Michael Bush says it takes several weeks of weekly addition to make it work. He is a great fan of adding brood and eggs. Here's what he says:
"There are few solutions as universal in their application and their success than adding a frame of open brood every week for three weeks. It is a virtual panacea for any queen issues. It gives the bees the pheromones to suppress laying workers. It gives them more workers coming in during a period where there is no laying queen. It does not interfere if there is a virgin queen. It gives them the resources to rear a queen. It is virtually foolproof and does not require finding a queen or seeing eggs. If you have any issue with queenrightness, no brood, worried that there is no queen, this is the simple solution that requires no worrying, no waiting, no hoping. You just give them what they need to resolve the situation. If you have any doubts about the queenrightness of a hive, give them some open brood and sleep well. Repeat once a week for two more weeks if you still aren't sure. By then things will be fine.

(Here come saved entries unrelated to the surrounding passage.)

-- ==== Sys2Proof/Laws/Ev/Engine.lean ====
section
/-! SUPPORT. What the operations of Machine/Engine.lean can do to the whole device. -/

namespace Sys2Proof.Machine

theorem Dev.trap_evo {d₀ : Dev} {s : Dev} {e : Nat} {f : Nat} (ev : Evo true d₀ s) :
    Evo true d₀ (Dev.trap s e f) := by
  unfold Dev.trap
  repeat' first
    | with_reducible assumption
    | (extract_lets +onlyGivenNames z; refine Evo.cut (p := Evo true d₀ z) ?_ (fun e1 => ?_); (on_goal 2 => clear_value z); (on_goal 1 => (unfold z; try clear z)))
    | (extract_lets +onlyGivenNames z; refine Evo.cut (p := Evo true d₀ z.1) ?_ (fun e1 => ?_); (on_goal 2 => clear_value z); (on_goal 1 => (unfold z; try clear z)))
    | extract_lets +onlyGivenNames z
    | with_reducible apply Dev.raise_evo
    | with_reducible apply Dev.onEng_evo
    | (intro _; intros)
    | split

theorem Dev.jumpTo_evo {m₀ : Bool} {d₀ : Dev} {s : Dev} {e : Nat} {t : Nat} (ev : Evo m₀ d₀ s) :
    Evo m₀ d₀ (Dev.jumpTo s e t) := by
  unfold Dev.jumpTo
  repeat' first
    | with_reducible assumption
    | with_reducible apply Dev.onEng_evo
    | with_reducible apply Dev.setPc_evo

theorem Dev.retire_evo {d₀ : Dev} {s : Dev} {e : Nat} (ev : Evo true d₀ s) :
    Evo true d₀ (Dev.retire s e) := by
  unfold Dev.retire
  repeat' first
    | with_reducible assumption
    | (extract_lets +onlyGivenNames z; refine Evo.cut (p := Evo true d₀ z) ?_ (fun e1 => ?_); (on_goal 2 => clear_value z); (on_goal 1 => (unfold z; try clear z)))
    | (extract_lets +onlyGivenNames z; refine Evo.cut (p := Evo true d₀ z.1) ?_ (fun e1 => ?_); (on_goal 2 => clear_value z); (on_goal 1 => (unfold z; try clear z)))
    | extract_lets +onlyGivenNames z
    | with_reducible apply Dev.jumpTo_evo
    | with_reducible apply Dev.trap_evo
    | split

theorem Dev.yieldFor_evo {m₀ : Bool} {d₀ : Dev} {s : Dev} {e : Nat} {n : Nat} (ev : Evo m₀ d₀ s) :
    Evo m₀ d₀ (Dev.yieldFor s e n) := by
  unfold Dev.yieldFor
  repeat' first
    | with_reducible assumption
    | with_reducible apply Dev.onEng_evo
    | (intro _; intros)
    | (with_reducible refine Evo.upd (by with_reducible assumption) ?_ ?_ ?_ ?_ ?_ ?_ ?_ ?_ ?_ ?_ <;> rfl)

theorem Dev.stageOp_evo {m₀ : Bool} {d₀ : Dev} {s : Dev} {e : Nat} {op : EngOp} (ev : Evo m₀ d₀ s) :
    Evo m₀ d₀ (Dev.stageOp s e op) := by
  unfold Dev.stageOp
  repeat' first
    | with_reducible assumption
    | (extract_lets +onlyGivenNames z; refine Evo.cut (p := Evo m₀ d₀ z) ?_ (fun e1 => ?_); (on_goal 2 => clear_value z); (on_goal 1 => (unfold z; try clear z)))
    | (extract_lets +onlyGivenNames z; refine Evo.cut (p := Evo m₀ d₀ z.1) ?_ (fun e1 => ?_); (on_goal 2 => clear_value z); (on_goal 1 => (unfold z; try clear z)))
    | extract_lets +onlyGivenNames z
    | with_reducible apply Dev.onEng_evo
    | (intro _; intros)
    | (with_reducible refine Evo.upd (by with_reducible assumption) ?_ ?_ ?_ ?_ ?_ ?_ ?_ ?_ ?_ ?_ <;> rfl)

theorem Dev.endStep_evo {m₀ : Bool} {d₀ : Dev} {s : Dev} {e : Nat} {i : Nat} (ev : Evo m₀ d₀ s) :
    Evo m₀ d₀ (Dev.endStep s e i) := by
  unfold Dev.endStep
  repeat' first
    | with_reducible assumption
    | (extract_lets +onlyGivenNames z; refine Evo.cut (p := Evo m₀ d₀ z) ?_ (fun e1 => ?_); (on_goal 2 => clear_value z); (on_goal 1 => (unfold z; try clear z)))
    | (extract_lets +onlyGivenNames z; refine Evo.cut (p := Evo m₀ d₀ z.1) ?_ (fun e1 => ?_); (on_goal 2 => clear_value z); (on_goal 1 => (unfold z; try clear z)))
    | extract_lets +onlyGivenNames z
    | with_reducible apply Dev.setSite_evo
    | with_reducible apply Dev.setFlag_evo
    | (with_reducible refine Evo.upd (by with_reducible assumption) ?_ ?_ ?_ ?_ ?_ ?_ ?_ ?_ ?_ ?_ <;> rfl)
    | split
    | clear_value *

theorem Dev.openStep_evo {m₀ : Bool} {d₀ : Dev} {s : Dev} {i : Nat} {id : Nat} (ev : Evo m₀ d₀ s) :
    Evo m₀ d₀ (Dev.openStep s i id) := by
  unfold Dev.openStep
  repeat' first
    | with_reducible assumption
    | with_reducible apply Dev.onSite_evo
    | (intro _; intros)
    | (with_reducible refine Evo.upd (by with_reducible assumption) ?_ ?_ ?_ ?_ ?_ ?_ ?_ ?_ ?_ ?_ <;> rfl)

theorem Dev.satBit_evo {m₀ : Bool} {d₀ : Dev} {s : Dev} {i : Nat} {p : Step} (ev : Evo m₀ d₀ s) :
    Evo m₀ d₀ (Dev.satBit s i p) := by
  unfold Dev.satBit
  repeat' first
    | with_reducible assumption
    | with_reducible apply Dev.setBits_evo
    | split

theorem Dev.slotBusy_evo {m₀ : Bool} {d₀ : Dev} {s : Dev} {i : Nat} {m : Nat} (ev : Evo m₀ d₀ s) :
    Evo m₀ d₀ (Dev.slotBusy s i m) := by
  unfold Dev.slotBusy
  repeat' first
    | with_reducible assumption
    | with_reducible apply Dev.onSite_evo
    | (intro _; intros)
    | (with_reducible refine Evo.upd (by with_reducible assumption) ?_ ?_ ?_ ?_ ?_ ?_ ?_ ?_ ?_ ?_ <;> rfl)


end Sys2Proof.Machine
end

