-- ==== Sys2Proof/Laws/Ex/Commands.lean ====
section
/-! SUPPORT. What the commands of Machine/Commands.lean do to the whole device: each holds (Laws/Hold.lean). -/

namespace Sys2Proof.Machine

theorem execIdGet_held {c : Cmd} {s t₀ : State} (h₀ : execIdGet c s = .next t₀) (i₀ : s.toDev.Inv) :
    Held false s.toDev t₀.toDev := by
  cases h₀
  have ev := Evo.refl (b := true) s.toDev
  dsimp only
  repeat' first
    | exact Held.refl i₀
    | with_reducible exact Dev.receive_held i₀
    | split

theorem execModeSet_held {c : Cmd} {s t₀ : State} (h₀ : execModeSet c s = .next t₀) (i₀ : s.toDev.Inv) :
    Held false s.toDev t₀.toDev := by
  cases h₀
  have ev := Evo.refl (b := true) s.toDev
  dsimp only
  repeat' first
    | exact Held.refl i₀
    | with_reducible exact Dev.receive_held i₀
    | split

theorem execEnterRecovery_held {c : Cmd} {s t₀ : State} (h₀ : execEnterRecovery c s = .next t₀) (i₀ : s.toDev.Inv) :
    Held false s.toDev t₀.toDev := by
  cases h₀
  have ev := Evo.refl (b := true) s.toDev
  dsimp only
  repeat' first
    | exact Held.refl i₀
    | with_reducible exact Dev.receive_held i₀
    | split

theorem execLoadCrc_held {c : Cmd} {s t₀ : State} (h₀ : execLoadCrc c s = .next t₀) (i₀ : s.toDev.Inv) :
    Held false s.toDev t₀.toDev := by
  cases h₀
  have ev := Evo.refl (b := true) s.toDev
  dsimp only
  repeat' first
    | exact Held.refl i₀
    | with_reducible exact Dev.receive_held i₀
    | split

theorem execCisFill_held {c : Cmd} {s t₀ : State} (h₀ : execCisFill c s = .next t₀) (i₀ : s.toDev.Inv) :
    Held false s.toDev t₀.toDev := by
  cases h₀
  have ev := Evo.refl (b := true) s.toDev
  dsimp only
  repeat' first
    | exact Held.refl i₀
    | with_reducible exact Dev.receive_held i₀
    | split

theorem execMapClear_held {c : Cmd} {s t₀ : State} (h₀ : execMapClear c s = .next t₀) (i₀ : s.toDev.Inv) :
    Held false s.toDev t₀.toDev := by
  cases h₀
  have ev := Evo.refl (b := true) s.toDev
  dsimp only
  repeat' first
    | exact Held.refl i₀
    | with_reducible exact Dev.receive_held i₀
    | split

theorem execRunStart_held {c : Cmd} {s t₀ : State} (h₀ : execRunStart c s = .next t₀) (i₀ : s.toDev.Inv) :
    Held false s.toDev t₀.toDev := by
  cases h₀
  have ev := Evo.refl (b := true) s.toDev
  dsimp only
  repeat' first
    | exact Held.refl i₀
    | with_reducible exact Dev.receive_held i₀
    | split

theorem execRunStop_held {c : Cmd} {s t₀ : State} (h₀ : execRunStop c s = .next t₀) (i₀ : s.toDev.Inv) :
    Held false s.toDev t₀.toDev := by
  cases h₀
  have ev := Evo.refl (b := true) s.toDev
  dsimp only
  repeat' first
    | exact Held.refl i₀
    | with_reducible exact Dev.receive_held i₀
    | split

theorem execRunPause_held {c : Cmd} {s t₀ : State} (h₀ : execRunPause c s = .next t₀) (i₀ : s.toDev.Inv) :
    Held false s.toDev t₀.toDev := by
  cases h₀
  have ev := Evo.refl (b := true) s.toDev
  dsimp only
  repeat' first
    | exact Held.refl i₀
    | with_reducible exact Dev.receive_held i₀
    | split

theorem execRunResume_held {c : Cmd} {s t₀ : State} (h₀ : execRunResume c s = .next t₀) (i₀ : s.toDev.Inv) :
    Held false s.toDev t₀.toDev := by
  cases h₀
  have ev := Evo.refl (b := true) s.toDev
  dsimp only
  repeat' first
    | exact Held.refl i₀
    | with_reducible exact Dev.receive_held i₀
    | split

theorem execFltRead_held {c : Cmd} {s t₀ : State} (h₀ : execFltRead c s = .next t₀) (i₀ : s.toDev.Inv) :
    Held false s.toDev t₀.toDev := by
  cases h₀
  have ev := Evo.refl (b := true) s.toDev
  dsimp only
  repeat' first
    | exact Held.refl i₀
    | with_reducible exact Dev.receive_held i₀
    | split

theorem execFltAck_held {c : Cmd} {s t₀ : State} (h₀ : execFltAck c s = .next t₀) (i₀ : s.toDev.Inv) :
    Held false s.toDev t₀.toDev := by
  cases h₀
  have ev := Evo.refl (b := true) s.toDev
  dsimp only
  repeat' first
    | exact Held.refl i₀
    | with_reducible exact Dev.receive_held i₀
    | split

theorem execRepairRead_held {c : Cmd} {s t₀ : State} (h₀ : execRepairRead c s = .next t₀) (i₀ : s.toDev.Inv) :
    Held false s.toDev t₀.toDev := by
  cases h₀
  have ev := Evo.refl (b := true) s.toDev
  dsimp only
  repeat' first
    | exact Held.refl i₀
    | with_reducible exact Dev.receive_held i₀
    | split

theorem execRepairRetire_held {c : Cmd} {s t₀ : State} (h₀ : execRepairRetire c s = .next t₀) (i₀ : s.toDev.Inv) :
    Held false s.toDev t₀.toDev := by
  cases h₀
  have ev := Evo.refl (b := true) s.toDev
  dsimp only
  repeat' first
    | exact Held.refl i₀
    | with_reducible exact Dev.receive_held i₀
    | split

theorem execRepairClear_held {c : Cmd} {s t₀ : State} (h₀ : execRepairClear c s = .next t₀) (i₀ : s.toDev.Inv) :
    Held false s.toDev t₀.toDev := by
  cases h₀
  have ev := Evo.refl (b := true) s.toDev
  dsimp only
  repeat' first
    | exact Held.refl i₀
    | with_reducible exact Dev.receive_held i₀
    | split

theorem execCalQuad_held {c : Cmd} {s t₀ : State} (h₀ : execCalQuad c s = .next t₀) (i₀ : s.toDev.Inv) :
    Held false s.toDev t₀.toDev := by
  cases h₀
  have ev := Evo.refl (b := true) s.toDev
  dsimp only
  repeat' first
    | exact Held.refl i₀
    | with_reducible exact Dev.receive_held i₀
    | split

theorem execCalFull_held {c : Cmd} {s t₀ : State} (h₀ : execCalFull c s = .next t₀) (i₀ : s.toDev.Inv) :
    Held false s.toDev t₀.toDev := by
  cases h₀
  have ev := Evo.refl (b := true) s.toDev
  dsimp only
  repeat' first
    | exact Held.refl i₀
    | with_reducible exact Dev.receive_held i₀
    | split

theorem execNvInfo_held {c : Cmd} {s t₀ : State} (h₀ : execNvInfo c s = .next t₀) (i₀ : s.toDev.Inv) :
    Held false s.toDev t₀.toDev := by
  cases h₀
  have ev := Evo.refl (b := true) s.toDev
  dsimp only
  repeat' first
    | exact Held.refl i₀
    | with_reducible exact Dev.receive_held i₀
    | split

theorem execPatchSave_held {c : Cmd} {s t₀ : State} (h₀ : execPatchSave c s = .next t₀) (i₀ : s.toDev.Inv) :
    Held false s.toDev t₀.toDev := by
  cases h₀
  have ev := Evo.refl (b := true) s.toDev
  dsimp only
  repeat' first
    | exact Held.refl i₀
    | with_reducible exact Dev.receive_held i₀
    | split

theorem execPatchErase_held {c : Cmd} {s t₀ : State} (h₀ : execPatchErase c s = .next t₀) (i₀ : s.toDev.Inv) :
    Held false s.toDev t₀.toDev := by
  cases h₀
  have ev := Evo.refl (b := true) s.toDev
  dsimp only
  repeat' first
    | exact Held.refl i₀
    | with_reducible exact Dev.receive_held i₀
    | split

theorem execPwrSet_held {c : Cmd} {s t₀ : State} (h₀ : execPwrSet c s = .next t₀) (i₀ : s.toDev.Inv) :
    Held false s.toDev t₀.toDev := by
  cases h₀
  have ev := Evo.refl (b := true) s.toDev
  dsimp only
  repeat' first
    | exact Held.refl i₀
    | with_reducible exact Dev.receive_held i₀
    | split

theorem execPwrGroups_held {c : Cmd} {s t₀ : State} (h₀ : execPwrGroups c s = .next t₀) (i₀ : s.toDev.Inv) :
    Held false s.toDev t₀.toDev := by
  cases h₀
  have ev := Evo.refl (b := true) s.toDev
  dsimp only
  repeat' first
    | exact Held.refl i₀
    | with_reducible exact Dev.receive_held i₀
    | split

theorem execQuadState_held {c : Cmd} {s t₀ : State} (h₀ : execQuadState c s = .next t₀) (i₀ : s.toDev.Inv) :
    Held false s.toDev t₀.toDev := by
  cases h₀
  have ev := Evo.refl (b := true) s.toDev
  dsimp only
  repeat' first
    | exact Held.refl i₀
    | with_reducible exact Dev.receive_held i₀
    | split

theorem execThmSet_held {c : Cmd} {s t₀ : State} (h₀ : execThmSet c s = .next t₀) (i₀ : s.toDev.Inv) :
    Held false s.toDev t₀.toDev := by
  cases h₀
  have ev := Evo.refl (b := true) s.toDev
  dsimp only
  repeat' first
    | exact Held.refl i₀
    | with_reducible exact Dev.receive_held i₀
    | split

theorem execThmSave_held {c : Cmd} {s t₀ : State} (h₀ : execThmSave c s = .next t₀) (i₀ : s.toDev.Inv) :
    Held false s.toDev t₀.toDev := by
  cases h₀
  have ev := Evo.refl (b := true) s.toDev
  dsimp only
  repeat' first
    | exact Held.refl i₀
    | with_reducible exact Dev.receive_held i₀
    | split

theorem execEpoch_held {c : Cmd} {s t₀ : State} (h₀ : execEpoch c s = .next t₀) (i₀ : s.toDev.Inv) :
    Held false s.toDev t₀.toDev := by
  cases h₀
  have ev := Evo.refl (b := true) s.toDev
  dsimp only
  repeat' first
    | exact Held.refl i₀
    | with_reducible exact Dev.receive_held i₀
    | split

theorem execDsync_held {c : Cmd} {s t₀ : State} (h₀ : execDsync c s = .next t₀) (i₀ : s.toDev.Inv) :
    Held false s.toDev t₀.toDev := by
  cases h₀
  have ev := Evo.refl (b := true) s.toDev
  dsimp only
  repeat' first
    | exact Held.refl i₀
    | with_reducible exact Dev.receive_held i₀
    | split

theorem execFullReset_held {c : Cmd} {s t₀ : State} (h₀ : execFullReset c s = .next t₀) (i₀ : s.toDev.Inv) :
    Held false s.toDev t₀.toDev := by
  cases h₀
  have ev := Evo.refl (b := true) s.toDev
  dsimp only
  repeat' first
    | exact Held.refl i₀
    | with_reducible exact Dev.receive_held i₀
    | split

theorem execUnknownCommand_held {code : BitVec 8} {c : Cmd} {s t₀ : State} (h₀ : execUnknownCommand code c s = .next t₀) (i₀ : s.toDev.Inv) :
    Held false s.toDev t₀.toDev := by
  cases h₀
  have ev := Evo.refl (b := true) s.toDev
  dsimp only
  repeat' first
    | exact Held.refl i₀
    | with_reducible exact Dev.receive_held i₀
    | split

theorem execLoadCrcDone_held {s t₀ : State} (h₀ : execLoadCrcDone s = .next t₀) (i₀ : s.toDev.Inv) :
    Held false s.toDev t₀.toDev := by
  cases h₀
  refine Evo.held (b := true) ?_ i₀
  have ev := Evo.refl (b := true) s.toDev
  dsimp only
  repeat' first
    | with_reducible assumption
    | with_reducible apply Dev.loadCrcDone_evo
    | (intro _; intros)

theorem execCisFillDone_held  {s t₀ : State} (h₀ : execCisFillDone s = .next t₀) (i₀ : s.toDev.Inv) :
    Held false s.toDev t₀.toDev := by
  cases h₀
  refine Evo.held (b := true) ?_ i₀
  have ev := Evo.refl (b := true) s.toDev
  dsimp only
  repeat' first
    | with_reducible assumption
    | with_reducible apply Dev.cisFillDone_evo
    | (intro _; intros)

theorem execCalQuadDone_held {fail : Option (Fin 720)} {s t₀ : State} (h₀ : execCalQuadDone fail s = .next t₀) (i₀ : s.toDev.Inv) :
    Held false s.toDev t₀.toDev := by
  cases h₀
  refine Evo.held (b := true) ?_ i₀
  have ev := Evo.refl (b := true) s.toDev
  dsimp only
  repeat' first
    | with_reducible assumption
    | with_reducible apply Dev.calQuadDone_evo
    | (intro _; intros)

theorem execCalFullDone_held {fail : Option (Fin 720)} {s t₀ : State} (h₀ : execCalFullDone fail s = .next t₀) (i₀ : s.toDev.Inv) :
    Held false s.toDev t₀.toDev := by
  cases h₀
  refine Evo.held (b := true) ?_ i₀
  have ev := Evo.refl (b := true) s.toDev
  dsimp only
  repeat' first
    | with_reducible assumption
    | with_reducible apply Dev.calFullDone_evo
    | (intro _; intros)

theorem execNvWriteDone_held {v : NvVerify} {s t₀ : State} (h₀ : execNvWriteDone v s = .next t₀) (i₀ : s.toDev.Inv) :
    Held false s.toDev t₀.toDev := by
  cases h₀
  have ev := Evo.refl (b := true) s.toDev
  dsimp only
  repeat' first
    | exact Held.refl i₀
    | with_reducible exact Dev.nvWriteDone_held i₀
    | split

theorem execNvSetSave_held  {s t₀ : State} (h₀ : execNvSetSave s = .next t₀) (i₀ : s.toDev.Inv) :
    Held false s.toDev t₀.toDev := by
  cases h₀
  refine Evo.held (b := true) ?_ i₀
  have ev := Evo.refl (b := true) s.toDev
  dsimp only
  repeat' first
    | with_reducible assumption
    | with_reducible apply Dev.beginSave_evo
    | (intro _; intros)

theorem execDomainGood_held {d : Domain} {s t₀ : State} (h₀ : execDomainGood d s = .next t₀) (i₀ : s.toDev.Inv) :
    Held false s.toDev t₀.toDev := by
  cases h₀
  exact ((Dev.domainGood_evo (Evo.refl (b := true) s.toDev)).held i₀).bind (fun k => Dev.drain_held k)


end Sys2Proof.Machine
end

If you are afraid of transferring the queen from the queenright hive, because you are not good at finding queens, then shake or brush all the bees off before you give it to them.
If you are concerned about taking eggs from another new package or small colony, keep in mind that bees have little invested in eggs and the queen can lay far more eggs than a small colony can warm, feed and raise. Taking a frame of eggs from a small struggling new hive and swapping it for an empty comb or any drawn comb will have little impact on the donor colony and may save the recipient if they are indeed queenless. If the recipient didn't need a queen it will fill in the gap while the new queen gets mated and not interfere with things."
I've now added brood and eggs several times to these hives - twice to the Chastain hive and three times to my hive at home.
I love thinking that they are hopeful for their future and trust that they will be able to make a functioning queen.
Despite that romantic thought, in fact what probably is happening is that they recognize that there is healthy brood now and they need enough energy to manage the healthy brood well, so to that end they get rid of the energy sucking drone brood that is way more than they need.
But I like the sentimental thinking better.